About this test
Medications is Domain 1 of the PTCE and the single largest slice of the exam: 35% of the 2026 content outline. It covers generic names, brand names and classifications, therapeutic duplications, drug interactions and contraindications, dosage forms and routes of administration, side effects, indications, drug stability, and proper storage.
This 30-question practice test samples every one of those knowledge areas. If you can score consistently above 80% here, you've secured the biggest scoring opportunity on the whole exam.
New to the material? Work through our 2026 PTCB study guide first, then reinforce it with the top 200 drugs list by class.
What's in the question bank
| Topic | Questions in bank |
|---|---|
| Drug Class | 19 |
| Brand Generic | 13 |
| Storage | 10 |
| Interactions | 10 |
| Side Effects | 7 |
| Expiration | 7 |
| Contraindications | 7 |
| Indication | 6 |
Key concepts to know
Brand ↔ generic fluency
The exam expects instant recognition in both directions (atorvastatin is Lipitor, Lipitor is atorvastatin) plus the drug's class and primary indication. Drill the highest-dispensed drugs first; they appear most often in practice.
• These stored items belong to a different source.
/-- A hard partition and its host function (R379, R399, R400), with the pts and the label of its host link as an agent of
R244. -/
structure Partition where
  dies : BitVec 4
  gran : BitVec 4
  hbm : BitVec 8
  linkDies : BitVec 4
  age : BitVec 32
  merge : MergeRegs
  idle : BitVec 32
  live : Bool
  barsOpen : Bool
  dieslost : Bool
  hmb : BitVec 64
  full : Bool
  ovr : Bool
  hmbSig : Sig
  dispatcher : Nat
  spdm : List SpdmAnswer
  pts : Nat
  label : Label
  deriving DecidableEq, Repr

/-- The PWR group (R406). -/
structure PwrRegs where
  mode : BitVec 2
  cap : BitVec 12
  grant : List Nat
  throt : Bool
  inlet : BitVec 8
  deriving DecidableEq, Repr

/-- A stage of the management firmware (R404): its image with its signature, the key that verifies it, and its version. -/
structure Firmware where
  bytes : List Byte
  signature : List Byte
  pubkey : List Byte
  version : Nat
  deriving DecidableEq, Repr

/-- What the platform sets a device-link port to (R402, R408): its mode, its retry window, and the words of its key where it has one. -/
structure BootPort where
  mode : BitVec 2
  wbase : BitVec 64
  wlen : BitVec 17
  sak : List (BitVec 64)
  deriving DecidableEq, Repr

/-- What the platform gives the package at bring-up (R408): log 5. The partitions it configures, each with the entry of
its dispatcher and the image that `fyload` places, the fuses, the stages of the firmware in the order in which they run, and the boot
fields. -/
structure Platform where
  firmware : List Firmware
  fusedKey : List Byte
  rollback : Nat
  romDigest : List Byte
  parts : List (BitVec 4 × BitVec 4 × BitVec 8 × BitVec 64)
  image : List (Nat × List Byte)
  roots : List (BitVec 64)
  devid : BitVec 14
  lat : List (BitVec 32)
  etab : List (BitVec 64)
  pwrMode : BitVec 2
  ports : List BootPort
  deriving DecidableEq, Repr

/-- The management plane and the package registers (R394, R402, R404 to R408). -/
structure Package where
  booted : Nat
  devinfo : Bool
  measure : List (List Byte)
  psel : BitVec 4
  peersel : BitVec 16
  peers : List (Nat × Peer)
  ports : List LinkPort
  pwr : PwrRegs
  etab : List (BitVec 64)
  edgeIx : List Nat
  devid : BitVec 14
  checks : List (List (BitVec 64))
  corrected : Nat
  deriving DecidableEq, Repr

/-- A cached translation (R336): the die, the ASID, the first virtual page, the number of 4 KiB pages and the leaf. -/
structure TlbEntry where
  die : Nat
  asid : Nat
  page : Nat
  npages : Nat
  leaf : BitVec 64
  deriving DecidableEq, Repr

/-- The memory system: contents (R245), line timestamps (R246), tracking labels (R316), poisoned and hot units (R192),
poisoned lines (R407), units whose metadata fetch fails at their next partial write (R192), the lines of poisoned units that have
been written whole since (R253), the latest point of a STREAM snapshot, to which every line is leased (R250), cached translations,
the entries of page tables that lead to other tables, as the walk caches hold them (R336), and the context that wrote each line last
(R397).
A hot unit keeps the cycle of its last atomic and the idle count that began with it (R353), and by whom it was touched since it
became hot: context and cluster of each region (R359). -/
structure Memory where
  bytes : List Host.Cell
  lines : List (Nat × Nat × Nat)
  track : List (Nat × Sig)
  poisoned : List Nat
  badLines : List Nat
  metaErr : List Nat
  fresh : List Nat
  floor : Nat
  hot : List (Nat × Nat × Nat)
  hotBy : List (Nat × List (Nat × Nat))
  tlb : List TlbEntry
  dirs : List TlbEntry
  writers : List (Nat × Nat)
  deriving DecidableEq, Repr

/-- A configuration that a cell's configuration cache holds (R70): the cell by its crew and index, the ASID, block address and
CHECK that it is keyed by, and the graph block. -/
structure CachedGraph where
  crew : CrewId
  index : Nat
  addr : BitVec 64
  check : BitVec 32
  graph : List Byte
  deriving DecidableEq, Repr

/-- Everything that is on its way between units. `unmatched` holds collective payloads that have found no context, `ended` the
groups of released collective contexts with their last step (R305, R309). -/
structure Flight where
  writes : List MbWrite
  msgs : List Msg
  steals : List Steal
  shapes : List ShapeMsg
  ops : List RemoteOp
  inbound : List Inbound
  frames : List Frame
  probes : List Probe
  walks : List Walk
  unmatched : List Payload
  ended : List (Nat × BitVec 32 × BitVec 32)
  out : List Outbound
  deriving DecidableEq, Repr

/-- The state of the machine. `vault` holds what sections of images stand for (R367, log 33). `released` has, for each cluster, the last configuration to give back pages there, as a signal and a
unit word (R150). `agenda`, `cur` and `nextId` are the model's own: the steps that the outside world and
arbitration choose next (log 1), the thread and slot whose instruction is firing, and the next unused handle. -/
structure State where
  cycle : Nat
  agenda : List Instr
  cur : Nat × Nat
  nextId : Nat
  mem : Memory
  threads : List (Nat × Thread)
  lastStarted : List (Nat × Nat)
  cells : List (Nat × Cell)
  cache : List CachedGraph
  released : List (Nat × Sig × BitVec 64)
  esets : List (Nat × EngineSet)
  ctxs : List (Nat × Context)
  regions : List Region
  colls : List (Nat × Coll)
  parts : List (Nat × Partition)
  pkg : Package
  fl : Flight
  platform : Platform
  vault : List Saved
  deriving DecidableEq, Repr

/-! ### Reset -/

/-- A label that nothing has set (R314). -/
def Label.zero : Label := ⟨0, 0, 0, 0⟩

/-- A signal that carries no edge. -/
def Sig.zero : Sig := ⟨0, 0, 0, 0, 0⟩

/-- The thread registers at their reset values (R5, R46, R47, R116, R117, R128, R145, R284, R326, R330, R345). PRIV is set
when a thread is started (R284, R408). -/
def ThreadRegs.reset : ThreadRegs :=
  { tflag := 0, gflag := 0, nancnt := 0, satcnt := 0, ofcnt := 0, ufcnt := 0, csize := 0, spc := 0, ovfptr := 0,
    mbovr := 0, irNext := 0, irEnd := 0, nbv := 3, priv := 0, ppriv := 0, intrap := false, trapinfo := 0,
    trapaddr := 0, trappc := 0 }

/-- The per-context CTX registers at reset (R297, R326, R345, R349, R374, R379). -/
def CtxRegs.reset : CtxRegs :=
  { probe := 0x000124F8, trapvec := 0, traplog := 0, tlcnt := 0, slice := 0x000493E0, slclamp := false, savebase := 0,
    savelen := 0, nosave := false, fseq := 0 }

/-- An unused publishable-buffer entry (R338). -/
def PubBuf.reset : PubBuf := ⟨0, 0, false, false, 0, 0, 0, none⟩

/-- XLAT and FMT at reset (R333, R338 to R342, R350, R351). ROOT and PBSEL: log 3. -/
def XlatRegs.reset : XlatRegs :=
  { root := 0, demand := false, prq := 0, prqcnt := 0, resume := 0, pbsel := 0, bufs := List.replicate 64 PubBuf.reset,
    wsel := 0, windows := [] }

/-- PMC at reset (R386). -/
def PmcRegs.reset : PmcRegs :=
  { ctl := 0, evt := List.replicate 8 0, cnt := List.replicate 8 0, ovf := 0, sbase := 0, swr := 0, srd := 0, sper := 0,
    lost := 0, brk := List.replicate 8 0, sampledAt := 0, wrote := [], setNow := 0 }

/-- CPR and CKP at reset (R394, R395). -/
def LogRegs.reset : LogRegs :=
  { rbase := 0, rwr := 0, rrd := 0, rdrop := 0, ckctl := 0, period := 10, align := 15000, lbase := 0, llen := 0, lwr := 0,
    lrd := 0, epoch := 0, epochAt := 0, epochs := [], undone := [], orderAt := 0,
    replay := [], replaying := false, snaps := [] }

/-- A new context of a partition: launch IDs start at 1 (R282), queues and tables are empty. -/
def Context.fresh (part : Nat) : Context :=
  { part := part, regs := CtxRegs.reset, xlat := XlatRegs.reset, pmc := PmcRegs.reset, log := LogRegs.reset,
    nextLaunch := 1, launches := [], queues := List.replicate 8 [], proof := [], reqs := [], saved := false, image := none, kept := [],
    stopped := false, merging := false }

/-- An idle channel (R261, R263). -/
def Channel.reset : Channel :=
  { queue := [], cur := none, ccnt := 0, lastcode := 0, slot := 0, label := Label.zero, pts := 0, recSig := Sig.zero, held := none,
    lastAct := 0, probed := false }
Interactions and contraindications
Focus on the common, high-stakes pairs: warfarin with NSAIDs, MAOIs with SSRIs, nitrates with PDE-5 inhibitors, and interactions involving supplements like St. John's wort. The 2026 outline explicitly includes drug-supplement, drug-laboratory and drug-disease interactions.
Storage and stability
Know refrigeration ranges (2-8°C for most vaccines and insulins), which products must be protected from light, reconstitution beyond-use dates, and which insulins are stable at room temperature after first use.
Medications Practice Test: FAQ
How much of the PTCE is about medications?
Under the content outline effective January 6, 2026, the Medications domain is 35% of the exam: roughly 32 of the 90 questions. It was 40% under the previous outline, so older study guides overstate it slightly.
Do I need to memorize the top 200 drugs?
You don't need all 200, but strong brand/generic/class recall for the most-dispensed drugs is expected. Pair this test with our dedicated Top 200 Drugs quiz for focused drilling.
Official sources checked
This quiz's content and explanations are built from and cross-checked against primary sources. Verify current exam facts directly with PTCB.